At any time a node can decide it wants to start a view change, and start Paxos off in Phase 1. If nothing goes wrong, and there are no concurrent proposals for the next view, Paxos clearly reaches agreement. However, since many nodes can become leaders at the same time, how do we ensure with good probability that there is only one leader? Each leader should delay a random amount of time before beginning phase 1; furthermore if a leader learns of another instance of Paxos started with a higher proposal number for the same view, it will delay for a random amount of time and then attempt another proposal. In this way the system will eventually converge with high probability. Note that paxos.cc already provides a dodelay() method for this purpose.

Each Paxos node must log every change to its state (in particular the n_a, v_a, and n_h fields), as well as log every view change. The provided log class does this for you; please use it without modification, as the test program depends on its output in a particular format.

To implement the complete protocol perform the following steps, which allow you to build and test the protocol incrementally.

Step One: Implement Paxos

Implement the Paxos protocol listed above, but don't worry about logging and failures yet. At the end of this step, you need only be able to run 'rsm_tester.pl 1' again.

To begin, make a small change to your rsm object in order to use Paxos. It should initialize a paxos object in the constructor, using the same view and rpcs objects as the rsm. (It no longer needs to set the master on the view object.)

Then of course you must also fill in the paxos skeleton class with your Paxos implementation. Try to follow the pseudocode provided above, and use the RPC protocol we provide in paxos_protocol.h. Note that though the pseudocode shows different types of responses to each kind of RPC, our protocol combines these responses into one type of return structure. For example, the prepareres struct can act as a prepareres, an oldview, or a reject message, depending on the situation. Be aware that you may not need all fields in all the messages for this step, but you will probably find them useful in later steps.

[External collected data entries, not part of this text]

-- ==== Sys2Proof/Tests/Slice0.lean ====
section
/-!
SUPPORT. The model's own tests, each expected value from spec/ (95_test_vectors.md by the id named, or the encoding lines
of 41 to 45), and a witness for the hypotheses of each statement of Certificates/Slice0/Obligations.lean.
-/

namespace Sys2Proof.Tests

open Sys2Proof Sys2Proof.Machine

/-! Well-formedness: what each check refuses. -/

theorem test_wf_refuses_family0 : wellFormedWord 0x0123 = false := by decide
theorem test_wf_refuses_5XY1 : wellFormedWord 0x5121 = false := by decide
theorem test_wf_refuses_8XY8 : wellFormedWord 0x8128 = false := by decide
theorem test_wf_refuses_8XYF : wellFormedWord 0x812F = false := by decide
theorem test_wf_refuses_9XY1 : wellFormedWord 0x9121 = false := by decide
theorem test_wf_refuses_E0FF : wellFormedWord 0xE0FF = false := by decide
theorem test_wf_refuses_F0FF : wellFormedWord 0xF0FF = false := by decide
theorem test_wf_accepts_812E : wellFormedWord 0x812E = true := by decide
theorem test_wf_refuses_stack_limit_0 :
    Configuration.wellFormed { defaultConfiguration with stackLimit := some 0 } = false := by decide
theorem test_wf_accepts_unbounded_stack :
    Configuration.wellFormed { defaultConfiguration with stackLimit := none } = true := by decide
/-- LR1, LR2. -/
theorem test_romFits_3584 : romFits (List.replicate 3584 0) = true ∧ romFits (List.replicate 3585 0) = false := by
  simp only [romFits, List.length_replicate]; decide
/-- LR3. -/
theorem test_fontFits_79 : fontFits (List.replicate 79 0) = false ∧ fontFits (List.replicate 80 0) = true := by decide
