/-- After the link write, the loop of a string routine ends, or no word is zero. -/
theorem writeString_ends_or_endless (chars : Word → List Byte) (s : State) :
    (∃ t, writeString chars (link s) = .next t) ∨
      (writeString chars (link s) = .fault .stringNeverEnds ∧ ∀ a, s.word a ≠ 0x0000#16) := by
  by_cases hzero : ∃ a, s.word a = 0x0000#16
  · obtain ⟨a, ha⟩ := hzero
    exact .inl (writeString_ends chars ha)
  · exact .inr ⟨writeString_endless chars (not_exists.1 hzero), not_exists.1 hzero⟩

/-- Every instruction completes, but GETC and IN with no byte ever and the string routines with no zero word. -/
theorem exec_completes {i : Instr} (s : State) (htrap : ∀ v, i = .trap v → routineOf v = none) :
    (∃ t, exec i s = .next t) ∨
      (exec i s = .fault .blockedOnInput ∧ (i = .getc ∨ i = .inp) ∧ InputEnded s.host) ∨
      (exec i s = .fault .stringNeverEnds ∧ (i = .puts ∨ i = .putsp) ∧ ∀ a, s.word a ≠ 0x0000#16) := by
  cases i with
  | addr | addi | andr | andi | not | lea | ld | ldi | ldr | jmp | ret | br | jsr | jsrr | st | sti | str
  | out | halt | rti | res => exact .inl ⟨_, rfl⟩
  | trap v => exact .inl ⟨_, exec_trap_of_none (htrap v rfl) s⟩
  | getc =>
    obtain hended | ⟨c, h, hc⟩ := inputEnded_or_byteReady s.host
    · exact .inr (.inl ⟨(getcAndInBlockWhenInputEnded s hended).1, .inl rfl, hended⟩)
    · exact .inl ⟨_, exec_getc_of_byteReady hc⟩
  | inp =>
    obtain hended | ⟨c, h, hc⟩ := inputEnded_or_byteReady s.host
    · exact .inr (.inl ⟨(getcAndInBlockWhenInputEnded s hended).2, .inr rfl, hended⟩)
    · exact .inl ⟨_, exec_inp_of_byteReady hc⟩
  | puts => exact (writeString_ends_or_endless _ s).imp_right fun ⟨hfault, hne⟩ => .inr ⟨hfault, .inl rfl, hne⟩
  | putsp => exact (writeString_ends_or_endless _ s).imp_right fun ⟨hfault, hne⟩ => .inr ⟨hfault, .inr rfl, hne⟩

/-- Settles O45: in mid-run a step is the execute part of the fetched instruction. -/
theorem enabledStepCompletesUnlessStuck : Obligations.EnabledStepCompletesUnlessStuck := by
  intro s hmid
  rw [step_of_midRun hmid]
  exact exec_completes (fetch s).2 fun _ => routineOf_of_decode_trap

/-! ## Self-modifying code -/

/-- A fetch elsewhere than at KBSR reads the word plainly. -/
theorem fetch_of_ne {s : State} (h : s.pc ≠ kbsrAddr) : fetch s = (s.word s.pc, s.setPc (s.pc + 1#16)) := by
  unfold fetch memRead
  rw [afterRead_of_ne h]

/-- Settles O56: the store goes to the next `pc`, the run goes on, and the fetch there reads the word stored. -/
theorem storedWordIsExecutedNext : Obligations.StoredWordIsExecutedNext := by
  intro s t sr hst hnext hstep
  obtain ⟨⟨hrunning, hnone⟩, hexec⟩ := step_next hstep
  rw [show decode (fetch s).1 = .st sr 0#9 from hst, exec_st] at hexec
  obtain rfl : memWrite (s.pc + 1#16) (s.reg sr) (fetch s).2 = t := by
    cases hexec
    simp [pcRel9, sext]
  have hmid : (memWrite (s.pc + 1#16) (s.reg sr) (fetch s).2).midRun := ⟨by simpa using hrunning, by simpa using hnone⟩
  rw [step_of_midRun hmid, fetch_of_ne hnext]
  simp [BitVec.add_assoc]

/-! ## A fetch at KBSR -/

theorem fetch_at_kbsr {s : State} (h : s.pc = kbsrAddr) :
    fetch s = ((afterRead kbsrAddr s).word kbsrAddr, (afterRead kbsrAddr s).setPc 0xFE01#16) := by
  unfold fetch
  rw [h]
  rfl

/-- The two words a poll leaves at KBSR: RTI's, and a branch that no flag takes. -/
theorem decode_kbsr_words : decode 0x8000#16 = .rti 0#12 ∧ decode 0x0000#16 = .br 0#3 0#9 := by decide

/-- A branch whose mask is 0 changes nothing. -/
theorem exec_br_zero (off : BitVec 9) (s : State) : exec (.br 0#3 off) s = .next s := by
  have hnot : condMet 0#3 s.cond = false := by cases s.cond <;> rfl
  rw [exec_br, hnot]
  rfl

/-- Settles O57: the word fetched is the status just polled, which is RTI's with a key and a branch never taken
without one. -/
theorem fetchAtKeyboardStatus : Obligations.FetchAtKeyboardStatus := by
  intro s hmid hpc
  obtain ⟨hrti, hbr⟩ := decode_kbsr_words
  have hpoll := pollEffect_kbsrPoll s
  obtain ⟨-, -, hword⟩ := pollEffect_kbsrPoll s
  obtain ⟨hregs, -, hcond, hout, hrunning, hfault, hparams⟩ := afterRead_same kbsrAddr s
  rw [step_of_midRun hmid, fetch_at_kbsr hpc, afterRead_kbsr]
  rw [afterRead_kbsr] at hregs hcond hout hrunning hfault hparams
  cases hkey : (pollKey s.host).1 with
  | none =>
    rw [hkey] at hword
    refine ⟨(kbsrPoll s).setPc 0xFE01#16, ?_, hpoll, rfl, fun _ => hfault.trans hmid.2, nofun, hregs, hcond, hout,
      hrunning.trans hmid.1, hparams⟩
    rw [show (kbsrPoll s).word kbsrAddr = 0x0000#16 from hword.1, hbr, exec_br_zero]
  | some k =>
    rw [hkey] at hword
    have haddress : FaultStatus.badOpcode 0x8000#16 (0xFE01#16 - 1#16) = .badOpcode 0x8000#16 0xFE00#16 := by decide
    refine ⟨raiseBadOpcode 0x8000#16 ((kbsrPoll s).setPc 0xFE01#16), ?_, hpoll, rfl, nofun, fun _ _ => haddress,
      hregs, hcond, hout, hrunning.trans hmid.1, hparams⟩
    rw [show (kbsrPoll s).word kbsrAddr = 0x8000#16 from hword.1, hrti, exec_rti]
    rfl

/-! ## Runs -/

/-- What every step of a machine keeps holds of every state a run reaches. -/
theorem run_induction (M : Host.Core) (P : M.State → Prop) (hstep : ∀ s t, P s → M.step s = .next t → P t)
    {k : Nat} {s t : M.State} (hs : P s) (hrun : M.run k s = .next t) : P t := by
  induction k generalizing s with
  | zero =>
    cases hrun
    exact hs
  | succ k ih =>
    unfold Host.Core.run at hrun
    split at hrun
    · rename_i u hu
      exact ih (hstep s u hs hu) hrun
    · cases hrun
    · cases hrun

/-- Storing words changes only memory. -/
theorem storeWords_frame (a : Word) (ws : List Word) (s : State) :
    ∃ m, storeWords a ws s = { s with mem := m } := by
  induction ws generalizing a s with
  | nil => exact ⟨s.mem, rfl⟩
  | cons w ws ih =>
    obtain ⟨m, hm⟩ := ih (a + 1#16) (memWrite a w s)
    exact ⟨m, hm⟩

/-- A launch gives a state that meets the invariant: only memory is written after reset, by plain stores. -/
theorem inv_launch {p : Config.Params} {h : HostSide} {bytes : List Byte} {s : State}
    (hlaunch : launch p h bytes = .ok s) : s.Inv := by
  unfold launch loadImage at hlaunch
  cases himage : parseImage bytes with
  | error e =>
    rw [himage] at hlaunch
    cases hlaunch
  | ok image =>
    rw [himage] at hlaunch
    cases hlaunch
    obtain ⟨hwf, -⟩ := inv_resetWith p h
    refine ⟨wf_storeWords hwf image.origin image.body, ?_⟩
    obtain ⟨m, hm⟩ := storeWords_frame image.origin image.body (State.resetWith p h)
    rw [hm]
    rfl

/-- Settles O44: the launch meets the invariant and every step keeps it (O43). -/
theorem everyLaunchedRunKeepsInvariant : Obligations.EveryLaunchedRunKeepsInvariant :=
  fun _ _ _ _ _ _ hlaunch hrun =>
    run_induction Sys2Proof.core State.Inv stepKeepsInvariant (inv_launch hlaunch) hrun

end Sys2Proof.Proofs
end

section
/-! Images: what a byte stream holds, where its words go in memory, and the launch state
(70_reset_and_hazards.md rules R211 to R217). -/
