/-- Sideband (R692–R694). -/
structure Side where
  /-- R692 SUPV_N low; false -/
  supvLow : Bool := false
  /-- R693 offset for READ_CSR; 0 -/
  offset : BitVec 32 := 0
  /-- R693 shadows of SUPV_HB, BOOT_STAT and TEMP, kept in the VAUX domain; 0 -/
  shHb : Word := 0
  shBoot : Word := 0
  shTemp : Word := 0
  /-- R694 instruction loaded in the test access port; IDCODE (IEEE 1149.1) -/
  ir : JtagIr := .idcode
  /-- R641 THERMTRIP_N asserted; false -/
  thermtrip : Bool := false
deriving DecidableEq, Repr

/-! ### Outcomes and the state -/

/-- Reasons to stop with a fault. No meaning of this model raises one: every error the manual describes is an
error code, a refusal to a requester or a thread fault inside the device, and is part of the next state. -/
inductive Fault where
  /-- raised by nobody (safe) -/
  | unraised
deriving DecidableEq, Repr

/-- Reasons to refuse. -/
inductive Refusal where
  /-- raised by the arm of a command that has no meaning yet (safe) -/
  | notModelled (mnemonic : String)
deriving DecidableEq, Repr

/-- The package, without the queue of waiting commands. -/
structure Dev where
  /-- milliseconds counted by housekeeping rounds (R635); the model's clock; 0 -/
  clock : Nat := 0
  boot : Boot := {}
  tests : Tests := {}
  img : Img := {}
  d2d : D2D := {}
  cores : SMap Core := []
  /-- R156 the scheduler of each core -/
  sched : SMap Sched := []
  /-- R299 sync counters; 0 (R599) -/
  sync : SMap Word := []
  mem : Mem := {}
  fab : Fabric := {}
  ra : Ra := {}
  copy : Copy := {}
  axa : Axa := {}
  coll : Coll := {}
  host : Hosts := {}
  pow : Power := {}
  rcv : Recov := {}
  evc : Evc := {}
  side : Side := {}
  /-- plain registers written by CSR_WRITE, keyed block × 2^20 + offset; the reset values of their rules -/
  csr : SMap Word := []
  /-- everything the device has sent out, oldest first; empty -/
  outbox : List Out := []
  /-- the model's own counter of free values (log entry 3); DESIGN CHOICE 0 -/
  free : Nat := 0
deriving DecidableEq, Repr

/-- The state: the package and the commands waiting for it. -/
structure State where
  dev : Dev := {}
  /-- commands waiting, first in, first out; empty -/
  pending : List Instr := []
deriving DecidableEq, Repr

/-- The package right after reset, before power-good: every field at the value its rule gives, or at the value named
in log entry 2. -/
def State.reset : State := {}

end Sys2Proof.Machine
end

Now, when the first node starts, it will call the paxos constructor, and it should initialize view 1 to itself. When the second node starts, it will also call the paxos constructor, and it should try to invoke Paxos to make view 1, sending node 1 its proposed view. Node 1 will inform node 2 that view 1 already exists (and provide it will the value). Node 2 should switch to view 1. Then, it should try to create view 2 in order to get a view that includes itself. A similar sequence will occur for subsequent joins.

Once this works, you should be able to pass 'rsm_tester.pl 1'.

Step Two: Simple failures

Next you should handle the simple failure cases of a single slave or master failing, as you did in Lab 7.

When dealing with failed nodes, rsm no longer needs to remove members from the view or call set_master -- these can be replaced by calling change on the paxos object. (You should probably remove the break statement in the heartbeater thread, as it allows only one change to a new master.)

RSM objects should not process any invoked requests while Paxos is unstable. To accomplish this, you should add a BUSY status message to the RSM client protocol, and return it whenever stable() returns true for the paxos object. The rsm_client should wait for a small amount of time after receiving a BUSY, and then try again. Furthermore, the rsm_client should periodically fetch a list of the current replicas periodically (perhaps whenever it receives a NOTMASTER status).

Once this works, you should be able to start 3 nodes, kill any one of them, and have the system continue to process requests. At this point, you should be able to run 'rsm_tester.pl 1 2 3' again.

Step Three: Implement state transfer

In this step you will add a node to the system after it has been running for a while. This node must do a state transfer to become up to date, so that its lock_server_cache is in sync with the other replicas.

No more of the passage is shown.